Donald Cerrone ma w swojej kolejnej walce zmierzyć się z Conorem McGregorem w walce wieczoru gali UFC 246 zaplanowanej na 18 stycznia w Las Vegas. Nie trzeba dodawać, że będzie to duża walka pomiędzy dwoma topowymi zawodnikami UFC, a smaczku dodaje jej to, że odbędzie się ona w wadze półśredniej.
Rozmawiając z mediami przed galą, Cerrone mówił o tym, dlaczego powstrzymał się od trash talk’u przed walką. Cerrone stwierdził, że choć nie mówi zbyt wiele przed pojedynkiem, to planuje przemówić swoimi czynami w Oktagonie. Twierdzi, że nie musi udowadniać, że jest tak „dziki i szalony” jak McGregor, ponieważ w to wierzy.
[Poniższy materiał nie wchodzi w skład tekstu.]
-- ==== Sys2Proof/Machine/Load.lean ====
section
/-! DEFINITION. A word placed where the module fetches next. A program reaches a sheet from power-up by the boot chain, a
context, a launch record and a launch (R285-R291, R350-R364); where no sheet is in issue, the placement stands for that
path (log 20). -/

namespace Sys2Proof.Machine

/-- Where the sheet in issue fetches its next body word, when its core translates that address for it. -/
def State.fetchPlace (s : State) : Option Nat :=
  match s.env? with
  | none => none
  | some e =>
    if 1 ≤ e.sh.idx ∧ e.sh.idx ≤ e.sh.hdr.n.toNat then
      match s.tlb e.q.core e.q.ctx e.sh.pc with
      | some t => if leafX t.leaf && s.reach (s.ctx e.q.ctx).part (t.pa e.sh.pc) then some (t.pa e.sh.pc) else none
      | none => none
    else none

/-- The page that a placed program lies in: 16 KiB from virtual and physical address 0, executable only. -/
def loadEntry (ctx : Nat) : TlbEnt := { ctx, va := 0, size := 16384, leaf := 0x43 }
/-- Header of the placed clause: 15 words, flags F0 and F1. -/
def loadHeader : Header := { n := 15, wait := 0, seta := 0, setb := 1, le := 0, yld := false }
/-- The sheet of a placed program: alone on its core, 96 strands, 256 rows, at the first body word of its clause. -/
def loadSheet : Sheet :=
  { Sheet.blank with alloc := 256, pc := 8, hdrAddr := 0, hdr := loadHeader, idx := 1, exm := lowMask 96 }
/-- The quire of a placed program. -/
def loadQuire (ctx : Nat) : Quire :=
  { phase := .resident, ctx, qid := 0, core := 0, task := false, qprio := 0, nsheets := 1, rowg := 32, chamg := 0,
    ntiles := 0, wmag := 0, active := 96, entry := 0, sinit := [], ream := none, lin := 0, recs := [], launched := 0, halted := none,
    q := [], qw := [], bars := [], pools := [], joins := 0, joinAt := none, chamAt := 0, cham := [], tileAt := [], tiles := [],
    arrAt := 0, arr := [], fkey := 0, ext := none, sub := none, sheets := [(0, loadSheet)] }
/-- A program placed on core 0: die 0 and gallery 0 up, partition 0 holding them and 1 GiB of HBM, a context, the TLB
entry, the quire, and its sheet in issue. -/
def State.loaded (s : State) : State :=
  let h := s.next
  let r : SheetRef := { h, k := 0 }
  { s with
    agenda := [], next := h + 1, cur := some r, reissue := [],
    mem := Memory.write s.mem 0 (leBytes 8 loadHeader.pack.toNat),
    stores := [],
    quires := s.quires.put h (loadQuire 1),
    dies := s.dies.put 0 { s.die 0 with up := true, step := none },
    galleries := s.galleries.put 0 { s.gallery 0 with up := true },
    cores := s.cores.put 0 { s.core 0 with prog := [(0, r)], tlb := loadEntry 1 :: (s.core 0).tlb },
    parts := s.parts.put 0 { s.part 0 with galleries := (s.part 0).galleries ||| 1, hbmBase := 0, hbmSize := 2 ^ 30 },
    ctxs := s.ctxs.put 1 (Ctx.fresh 0 { CtxDesc.none with ok := true }) }
/-- The module with a word put where it fetches next. -/
def State.place (s : State) (w : DWord) : State :=
  match s.fetchPlace with
  | some a => { s with agenda := [], mem := Memory.write s.mem a (leBytes 8 w.toNat), stores := [] }
  | none => { s.loaded with mem := Memory.write s.loaded.mem 8 (leBytes 8 w.toNat) }

end Sys2Proof.Machine
end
„Nie zamierzam mówić o nim źle. Nie obchodzi mnie to. Żyje swoim życiem i cokolwiek chce zrobić, może. Jestem tak samo dziki i szalony jak on, ale w inny sposób. Media ciągle pytają mnie: „Co sądzisz o jego problemach? Facet żyje pod mikroskopem. Wszystko, co robi, ludzie chcą wysadzić w powietrze i zrobić z tego wielką sprawę. Takie jest jego życie. Nigdy bym się nawet nie bawił w coś takiego. Do cholery, nie.
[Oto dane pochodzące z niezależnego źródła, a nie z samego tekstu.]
-- ==== Sys2Proof/Certificates/Slice0/Obligations.lean ====
section
/-! DEFINITION. The statements for the provers. The values that the rules give are written here from the rules, apart from
the model's own functions wherever the rule can be said without them; the terms are those of Safety.lean. -/

namespace Sys2Proof.Claims

open Sys2Proof Sys2Proof.Machine

/-! ### Values of the integer rules -/

/-- The low register of an operand as a number, read signed by i32 (R67). -/
def val (t : Ty) (x : DWord) : Int :=
  let n : Int := (x.toNat % 2 ^ 32 : Nat)
  if t = .i32 ∧ 2 ^ 31 ≤ n then n - 2 ^ 32 else n
/-- A pair as a number, read signed by i64. -/
def wide (t : Ty) (x : DWord) : Int := if t = .i64 ∧ 2 ^ 63 ≤ x.toNat then (x.toNat : Int) - 2 ^ 64 else x.toNat
/-- A number modulo 2^32, in a register. -/
def low32 (x : Int) : DWord := BitVec.ofNat 64 (x % 2 ^ 32).toNat
/-- The result that SAT = 0 or 1 gives an exact result (R113). -/
def fit (t : Ty) (sat : Bool) (x : Int) : DWord :=
  low32 (if sat then (if t = .i32 then max (-2 ^ 31) (min (2 ^ 31 - 1) x) else max 0 (min (2 ^ 32 - 1) x)) else x)
/-- Element `j` of `b` bits of a register, read signed by i32 (R129). -/
def part (t : Ty) (b j : Nat) (x : DWord) : Int :=
  let n := x.toNat / 2 ^ (b * j) % 2 ^ b
  if t = .i32 ∧ 2 ^ (b - 1) ≤ n then (n : Int) - 2 ^ b else n
/-- Width of a type in bits (R116). -/
def bitsOf (t : Ty) : Nat := if t = .b64 ∨ t = .i64 then 64 else 32
/-- Registers of a type of one or two. -/
def regsOf (t : Ty) : Nat := if t = .b64 ∨ t = .i64 ∨ t = .n64 then 2 else 1
/-- The low `w` bits of a value as a number. -/
def lowBits (w : Nat) (x : DWord) : Nat := x.toNat % 2 ^ w

/-- A format R word as a rule describes it: fields, registers of D, A, B and C, and D from A, B, C and the old D. -/
structure RRow where
  w  : FR
  nd : Nat
  na : Nat
  nb : Nat
  nc : Nat
  f  : DWord → DWord → DWord → DWord → DWord

/-- The words of R113, and the integer dot products of R129. -/
def arith : Instr → Option RRow
  | .add w => some ⟨w, 1, 1, 1, 0, fun a b _ _ => fit w.ty (w.subf.getLsbD 0) (val w.ty a + val w.ty b)⟩
  | .sub w => some ⟨w, 1, 1, 1, 0, fun a b _ _ => fit w.ty (w.subf.getLsbD 0) (val w.ty a - val w.ty b)⟩
  | .mulLo w => some ⟨w, 1, 1, 1, 0, fun a b _ _ => low32 (val w.ty a * val w.ty b)⟩
  | .mulHi w => some ⟨w, 1, 1, 1, 0, fun a b _ _ => low32 (val w.ty a * val w.ty b / 2 ^ 32)⟩
  | .mad w => some ⟨w, 1, 1, 1, 1, fun a b c _ => low32 (val w.ty a * val w.ty b + val w.ty c)⟩
  | .min w => some ⟨w, 1, 1, 1, 0, fun a b _ _ => low32 (min (val w.ty a) (val w.ty b))⟩
  | .max w => some ⟨w, 1, 1, 1, 0, fun a b _ _ => low32 (max (val w.ty a) (val w.ty b))⟩
  | .abs w => some ⟨w, 1, 1, 0, 0, fun a _ _ _ => fit .i32 (w.subf.getLsbD 0) (val .i32 a).natAbs⟩
  | .neg w => some ⟨w, 1, 1, 0, 0, fun a _ _ _ => fit .i32 (w.subf.getLsbD 0) (-val .i32 a)⟩
  | .addI64 w => some ⟨w, 2, 2, 2, 0, fun a b _ _ => BitVec.ofNat 64 (a.toNat + b.toNat)⟩
  | .subI64 w => some ⟨w, 2, 2, 2, 0, fun a b _ _ => BitVec.ofInt 64 ((a.toNat : Int) - b.toNat)⟩
  | .mulWide w => some ⟨w, 2, 1, 1, 0, fun a b _ _ => BitVec.ofInt 64 (val w.ty a * val w.ty b)⟩
  | .lea w => some ⟨w, 2, 2, 1, 0, fun a b _ _ =>
      BitVec.ofInt 64 ((a.toNat : Int) + val .i32 b * 2 ^ (w.subf.extractLsb' 0 2).toNat)⟩
  | .dot4 w => if w.ty = .i32 ∨ w.ty = .n32 then some ⟨w, 1, 1, 1, 1, fun a b c _ =>
      fit w.ty (w.subf.getLsbD 0) (val w.ty c + ((List.range 4).map fun j => part w.ty 8 j a * part w.ty 8 j b).sum)⟩ else none
  | .dot2 w => if w.ty = .i32 then some ⟨w, 1, 1, 1, 1, fun a b c _ =>
      fit w.ty (w.subf.getLsbD 0) (val w.ty c + ((List.range 2).map fun j => part w.ty 16 j a * part w.ty 16 j b).sum)⟩ else none
  | .clamp w => some ⟨w, 1, 1, 1, 1, fun a b c _ => low32 (min (max (val w.ty a) (val w.ty b)) (val w.ty c))⟩
  | _ => none

/-- Quotient and remainder of R114. -/
def quotRem (t : Ty) (a b : DWord) : Int × Int :=
  let x := val t a
  let y := val t b
  if y = 0 then (0, x) else if t = .i32 ∧ x = -2 ^ 31 ∧ y = -1 then (-2 ^ 31, 0) else (x.tdiv y, x - x.tdiv y * y)

/-- The number whose bits below `w` are `p`. -/
def ofBits (w : Nat) (p : Nat → Bool) : DWord := BitVec.ofNat 64 ((List.range w).map fun i => if p i then 2 ^ i else 0).sum

/-- The words of R116 but the shifts. -/
def logic : Instr → Option RRow
  | .and w => some ⟨w, regsOf w.ty, regsOf w.ty, regsOf w.ty, 0, fun a b _ _ => ofBits 64 fun i => a.getLsbD i && b.getLsbD i⟩
  | .or w => some ⟨w, regsOf w.ty, regsOf w.ty, regsOf w.ty, 0, fun a b _ _ => ofBits 64 fun i => a.getLsbD i || b.getLsbD i⟩
  | .xor w => some ⟨w, regsOf w.ty, regsOf w.ty, regsOf w.ty, 0, fun a b _ _ => ofBits 64 fun i => a.getLsbD i ^^ b.getLsbD i⟩
  | .andn w => some ⟨w, regsOf w.ty, regsOf w.ty, regsOf w.ty, 0, fun a b _ _ => ofBits 64 fun i => a.getLsbD i && !b.getLsbD i⟩
  | .not w => some ⟨w, regsOf w.ty, regsOf w.ty, 0, 0, fun a _ _ _ => ofBits 64 fun i => !a.getLsbD i⟩
  | .clz w => some ⟨w, 1, regsOf w.ty, 0, 0, fun a _ _ _ =>
      BitVec.ofNat 64 ((List.range (bitsOf w.ty)).countP fun i => lowBits (bitsOf w.ty) a < 2 ^ i)⟩
  | .popc w => some ⟨w, 1, regsOf w.ty, 0, 0, fun a _ _ _ =>
      BitVec.ofNat 64 ((List.range (bitsOf w.ty)).countP fun i => a.getLsbD i)⟩
  | .brev w => some ⟨w, regsOf w.ty, regsOf w.ty, 0, 0, fun a _ _ _ =>
      ofBits (bitsOf w.ty) fun i => a.getLsbD (bitsOf w.ty - 1 - i)⟩
  | _ => none
/-- The shifts of R116: A by a count. -/
def shiftBy : Instr → Option (FR × (DWord → Nat → DWord))
  | .shl w => some (w, fun a c => BitVec.ofNat 64 (lowBits (bitsOf w.ty) a * 2 ^ c % 2 ^ bitsOf w.ty))
  | .shr w => some (w, fun a c => BitVec.ofNat 64 (lowBits (bitsOf w.ty) a / 2 ^ c))
  | .sar w => some (w, fun a c =>
      if w.ty = .i64 then BitVec.ofInt 64 (wide .i64 a / 2 ^ c) else low32 (val .i32 a / 2 ^ c))
  | .rotl w => some (w, fun a c => ofBits (bitsOf w.ty) fun i => a.getLsbD ((i + bitsOf w.ty - c % bitsOf w.ty) % bitsOf w.ty))
  | _ => none

/-- Position and length of a control word of R117. -/
def fieldPos (x : DWord) : Nat := x.toNat % 256
def fieldLen (x : DWord) : Nat := min (x.toNat / 256 % 256) 32
/-- Width of a packed field, and the index that SUBF gives (R131). -/
def packBits (t : Ty) : Nat := if t = .b16 then 16 else if t = .b8 then 8 else 4
def packAt (w : FR) : Nat := w.subf.toNat % 8 * packBits w.ty
/-- The words of R117 and R131. -/
def bitsRow : Instr → Option RRow
  | .bfx w => some ⟨w, 1, 1, 1, 0, fun a b _ _ =>
      ofBits 32 fun i =>
        let j := if i < fieldLen b then i else fieldLen b - 1
        decide (0 < fieldLen b) && (decide (i < fieldLen b) || w.ty = .i32) &&
          (if fieldPos b + j < 32 then a.getLsbD (fieldPos b + j) else w.ty = .i32 && a.getLsbD 31)⟩
  | .bfi w => some ⟨w, 1, 1, 1, 1, fun a b c _ =>
      ofBits 32 fun i =>
        if fieldPos c ≤ i ∧ i < fieldPos c + fieldLen c then b.getLsbD (i - fieldPos c) else a.getLsbD i⟩
  | .pack w =>
    if w.ty = .b16 then some ⟨w, 1, 1, 1, 0, fun a b _ _ => ofBits 32 fun i => if i < 16 then a.getLsbD i else b.getLsbD (i - 16)⟩
    else some ⟨w, 1, 1, 0, 0, fun a _ _ d =>
      ofBits 32 fun i => if packAt w ≤ i ∧ i < packAt w + packBits w.ty then a.getLsbD (i - packAt w) else d.getLsbD i⟩
  | .unpack w => some ⟨w, 1, 1, 0, 0, fun a _ _ _ =>
      ofBits 32 fun i =>
        if i < packBits w.ty then a.getLsbD (packAt w + i)
        else w.subf.getLsbD 3 && a.getLsbD (packAt w + packBits w.ty - 1)⟩
  | _ => none

/-- The format I words of R115 but `cmpi`: fields, registers of A, and D from A. -/
def imm : Instr → Option (FI × Nat × (Word → Word))
  | .addi w => some (w, 1, fun a => BitVec.ofInt 32 ((a.toNat : Int) + w.imm.toNat))
  | .andi w => some (w, 1, fun a => a &&& w.imm)
  | .ori w => some (w, 1, fun a => a ||| w.imm)
  | .xori w => some (w, 1, fun a => a ^^^ w.imm)
  | .movi w => some (w, 0, fun _ => w.imm)
  | .fmovi w => some (w, 0, fun _ => w.imm)
  | _ => none

/-- Registers of an operand of `mov` (R118). -/
def movRegs (t : Ty) : Nat := if t = .b128 then 4 else regsOf t

/-- The relation that a condition code names (R119). -/
def rel (cc : Nat) (x y : Int) : Bool :=
  [decide (x = y), decide (x ≠ y), decide (x < y), decide (x ≤ y), decide (x > y), decide (x ≥ y)].getD cc false
/-- The result of `cmp` for an issuer (R119). -/
def cmpBit (e : Env) (w : FR) (l : Option Nat) : Bool :=
  if w.ty = .i64 ∨ w.ty = .n64 then
    rel (w.subf.toNat % 8) (wide w.ty (e.opnd l 2 w.a.toNat)) (wide w.ty (e.opnd l 2 w.b.toNat))
  else rel (w.subf.toNat % 8) (val w.ty (e.opnd l 1 w.a.toNat)) (val w.ty (e.opnd l 1 w.b.toNat))
/-- The immediate of `cmpi`: 29 bits, signed (R115). -/
def cmpImm (w : FI) : Int := if 2 ^ 28 ≤ w.imm.toNat % 2 ^ 29 then (w.imm.toNat % 2 ^ 29 : Nat) - 2 ^ 29 else (w.imm.toNat % 2 ^ 29 : Nat)
/-- The result of `cmpi` for an issuer (R119). -/
def cmpiBit (e : Env) (w : FI) (l : Option Nat) : Bool :=
  let a := e.opnd l 1 w.a.toNat
  match w.imm.toNat / 2 ^ 29 with
  | 6 => val .n32 a < cmpImm w % 2 ^ 32
  | 7 => val .n32 a ≥ cmpImm w % 2 ^ 32
  | cc => rel cc (val .i32 a) (cmpImm w)

/-! ### Floating point -/

/-- A format R word whose values come with conditions (R98). -/
structure FRow where
  w  : FR
  nd : Nat
  na : Nat
  nb : Nat
  nc : Nat
  f  : DWord → DWord → DWord → DWord → DWord × Cond

/-- FP32 arithmetic (R120, R121, R124): an operation on exact values, then one rounding to FP32. -/
def fp32Row : Instr → Option FRow
  | .fadd w => some ⟨w, 1, 1, 1, 0, fun a b _ _ => fp32Op w.rm w.ftz (FV.add w.rm (rd32 w.ftz a) (rd32 w.ftz b))⟩
  | .fsub w => some ⟨w, 1, 1, 1, 0, fun a b _ _ => fp32Op w.rm w.ftz (FV.add w.rm (rd32 w.ftz a) (rd32 w.ftz b).flip)⟩
  | .fmul w => some ⟨w, 1, 1, 1, 0, fun a b _ _ => fp32Op w.rm w.ftz (FV.mul (rd32 w.ftz a) (rd32 w.ftz b))⟩
  | .fma w => some ⟨w, 1, 1, 1, 1, fun a b c _ =>
      fp32Op w.rm w.ftz (FV.fma w.rm (rd32 w.ftz a) (rd32 w.ftz b) (rd32 w.ftz c))⟩
  | .fdiv w => some ⟨w, 1, 1, 1, 0, fun a b _ _ => fp32Op w.rm w.ftz (FV.div (rd32 w.ftz a) (rd32 w.ftz b))⟩
  | .fsqrt w => some ⟨w, 1, 1, 0, 0, fun a _ _ _ => fp32Op w.rm w.ftz (FV.sqrt (rd32 w.ftz a))⟩
  | .fmin w => some ⟨w, 1, 1, 1, 0, fun a b _ _ => fp32Op .rne false (FV.minMax true (w.subf.getLsbD 0) (rd32 w.ftz a) (rd32 w.ftz b))⟩
  | .fmax w => some ⟨w, 1, 1, 1, 0, fun a b _ _ => fp32Op .rne false (FV.minMax false (w.subf.getLsbD 0) (rd32 w.ftz a) (rd32 w.ftz b))⟩
  | .fabs w => some ⟨w, 1, 1, 0, 0, fun a _ _ _ => absNeg false w.ftz a⟩
  | .fneg w => some ⟨w, 1, 1, 0, 0, fun a _ _ _ => absNeg true w.ftz a⟩
  | .fround w => some ⟨w, 1, 1, 0, 0, fun a _ _ _ =>
      let r := (rd32 w.ftz a).integral w.rm
      fp32Op .rne false (r.1, (if (rd32 w.ftz a).sig then Cond.nv else 0) ||| if w.subf.getLsbD 0 && r.2 then Cond.nx else 0)⟩
  | _ => none
/-- Packed halves and dot products of fractions (R128, R129), approximate functions (R125), conversions (R130). -/
def floatRow : Instr → Option FRow
  | .hadd2 w => some ⟨w, 1, 1, 1, 0, fun a b _ _ => halves (Ty.fmt w.ty) w.rm w.ftz (fun x y _ => FV.add w.rm x y) a b 0⟩
  | .hmul2 w => some ⟨w, 1, 1, 1, 0, fun a b _ _ => halves (Ty.fmt w.ty) w.rm w.ftz (fun x y _ => FV.mul x y) a b 0⟩
  | .hfma2 w => some ⟨w, 1, 1, 1, 1, fun a b c _ => halves (Ty.fmt w.ty) w.rm w.ftz (fun x y z => FV.fma w.rm x y z) a b c⟩
  | .dot4 w => if w.ty = .i32 ∨ w.ty = .n32 then none else some ⟨w, 1, 1, 1, 1, fun a b c _ => dotFloat w 8 4 a b c⟩
  | .dot2 w => if w.ty = .i32 then none else some ⟨w, 1, 1, 1, 1, fun a b c _ => dotFloat w 16 2 a b c⟩
  | .frcp w => some ⟨w, 1, 1, 0, 0, fun a _ _ _ => approxRcp w.ftz a⟩
  | .frsq w => some ⟨w, 1, 1, 0, 0, fun a _ _ _ => approxRsq w.ftz a⟩
  | .fexp2 w => some ⟨w, 1, 1, 0, 0, fun a _ _ _ => approxExp2 w.ftz a⟩
  | .flog2 w => some ⟨w, 1, 1, 0, 0, fun a _ _ _ => approxLog2 w.ftz a⟩
  | .ftanh w => some ⟨w, 1, 1, 0, 0, fun a _ _ _ => approxTanh w.ftz a⟩
  | .fsin w => some ⟨w, 1, 1, 0, 0, fun a _ _ _ => approxTrig false w.ftz a⟩
  | .fcos w => some ⟨w, 1, 1, 0, 0, fun a _ _ _ => approxTrig true w.ftz a⟩
  | .cvtF w => some ⟨w, 1, 1, 0, 0, fun a _ _ _ =>
      let r := cvtFloat (Ty.fmt w.ty) (Ty.fmt (srcTy w)) w.rm w.ftz (w.subf.getLsbD 5) (a.toNat % 2 ^ ((Ty.fmt (srcTy w)).signAt + 1))
      (BitVec.ofNat 64 r.1, r.2)⟩
  | .cvtFi w => some ⟨w, regsOf w.ty, 1, 0, 0, fun a _ _ _ => cvtToInt w.ty (Ty.fmt (srcTy w)) w.rm w.ftz a⟩
  | .cvtIf w => some ⟨w, 1, regsOf (srcTy w), 0, 0, fun a _ _ _ => cvtOfInt (Ty.fmt w.ty) (srcTy w) w.rm w.ftz a⟩
  | .cvtSr w => some ⟨w, 1, 1, 1, 0, fun a b _ _ =>
      let r := cvtStoch (Ty.fmt w.ty) w.ftz (w.subf.getLsbD 5) (lowBits 32 a) (lowBits 16 b)
      (BitVec.ofNat 64 r.1, r.2)⟩
  | _ => none
/-- Every word with conditions but `div`, `rem`, `fcmp` and the lane operations. -/
def condRow (i : Instr) : Option FRow := (fp32Row i).or (floatRow i)

/-- Exponent and fraction bits of a format (R87, R89, R90). -/
def expBits (t : Ty) : Nat := if t = .e4m3 then 4 else if t = .f16 ∨ t = .e5m2 then 5 else if t = .e2m1 then 2 else 8
def fracBits (t : Ty) : Nat :=
  if t = .f32 then 23 else if t = .f16 then 10 else if t = .bf16 then 7 else if t = .e4m3 then 3 else if t = .e2m1 then 1 else 2
/-- The bias of a format, its highest exponent field of normal numbers and its default NaN (R87, R89, R90). -/
def bias (t : Ty) : Nat := 2 ^ (expBits t - 1) - 1
def topField (t : Ty) : Nat := if t = .e4m3 ∨ t = .e2m1 then 2 ^ expBits t - 1 else 2 ^ expBits t - 2
def defaultNan (t : Ty) : Nat :=
  if t = .f32 then 0x7FC00000 else if t = .f16 then 0x7E00 else if t = .bf16 then 0x7FC0 else if t = .e4m3 then 0x7F else 0x7E
/-- The sign, exponent field and fraction of a pattern. -/
def signOf (t : Ty) (a : DWord) : Nat := if a.getLsbD (fracBits t + expBits t) then 1 else 0
def expOf (t : Ty) (a : DWord) : Nat := a.toNat / 2 ^ fracBits t % 2 ^ expBits t
def fracOf (t : Ty) (a : DWord) : Nat := a.toNat % 2 ^ fracBits t
/-- A normal number (R88-R90). -/
def normalIn (t : Ty) (e f : Nat) : Prop := 1 ≤ e ∧ e ≤ topField t ∧ (t = .e4m3 → e = 15 → f ≠ 7)
/-- A pattern from its fields. -/
def pattern (t : Ty) (s e f : Nat) : DWord := BitVec.ofNat 64 (2 ^ (fracBits t + expBits t) * s + 2 ^ fracBits t * e + f)
/-- The infinity of a sign in a format that has one (R87, R89). -/
def infinity (t : Ty) (s : Nat) : DWord := pattern t s (2 ^ expBits t - 1) 0
/-- What an exact value out of every range leaves in a format: under a rounding mode (R91), and in the modes of R95. -/
def beyond (t : Ty) (rm : RM) (sat : Bool) (s : Nat) : DWord :=
  if t = .e2m1 then pattern t s 3 1
  else if t = .e4m3 then if sat then pattern t s 15 6 else 0x7F
  else if rm = .rne ∨ (rm = .ru ∧ s = 0) ∨ (rm = .rd ∧ s = 1) then infinity t s
  else pattern t s (2 ^ expBits t - 2) (2 ^ fracBits t - 1)
/-- The bit that `fclass` sets (R88, R89, R123). -/
def classBit (t : Ty) (x : DWord) : Nat :=
  let e := x.toNat / 2 ^ fracBits t % 2 ^ expBits t
  let f := x.toNat % 2 ^ fracBits t
  let neg := x.getLsbD (fracBits t + expBits t)
  if e = 0 ∧ f = 0 then if neg then 3 else 4
  else if e = 0 then if neg then 2 else 5
  else if t = .e4m3 then if e = 15 ∧ f = 7 then 9 else if neg then 1 else 6
  else if e < 2 ^ expBits t - 1 then if neg then 1 else 6
  else if f = 0 then if neg then 0 else 7
  else if t = .e5m2 ∨ 2 ^ (fracBits t - 1) ≤ f then 9 else 8
/-- FP32 patterns (R87, R88). -/
def nan32 (x : DWord) : Bool := classBit .f32 x = 8 || classBit .f32 x = 9
def signal32 (x : DWord) : Bool := classBit .f32 x = 8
Jedyną cholerną rzeczą, o której mówię, jest tylko walka. Cokolwiek poza tym, to ty. Robisz, co chcesz. Chcesz się ze mną spotkać w klatce i walczyć – walka to zupełnie co innego – ale nie zamierzam przywoływać niczego z przeszłości ani niczego, co on zrobił poza Oktagonem. To, co ten facet zrobił w klatce, i to, co zrobił dla sportu, jest niesamowite. Jestem zaszczycony, że mogę walczyć z takim gościem jak on i to będzie piekielnie dobra walka i nie mogę się doczekać.”
Wygląda na to, że Donald Cerrone nie zamierza bawić się w medialne gierki przed zbliżającym się pojedynkiem z Conorem McGregorem, który z kolei w dużej mierze zbudował na tym swój wizerunek i karierę.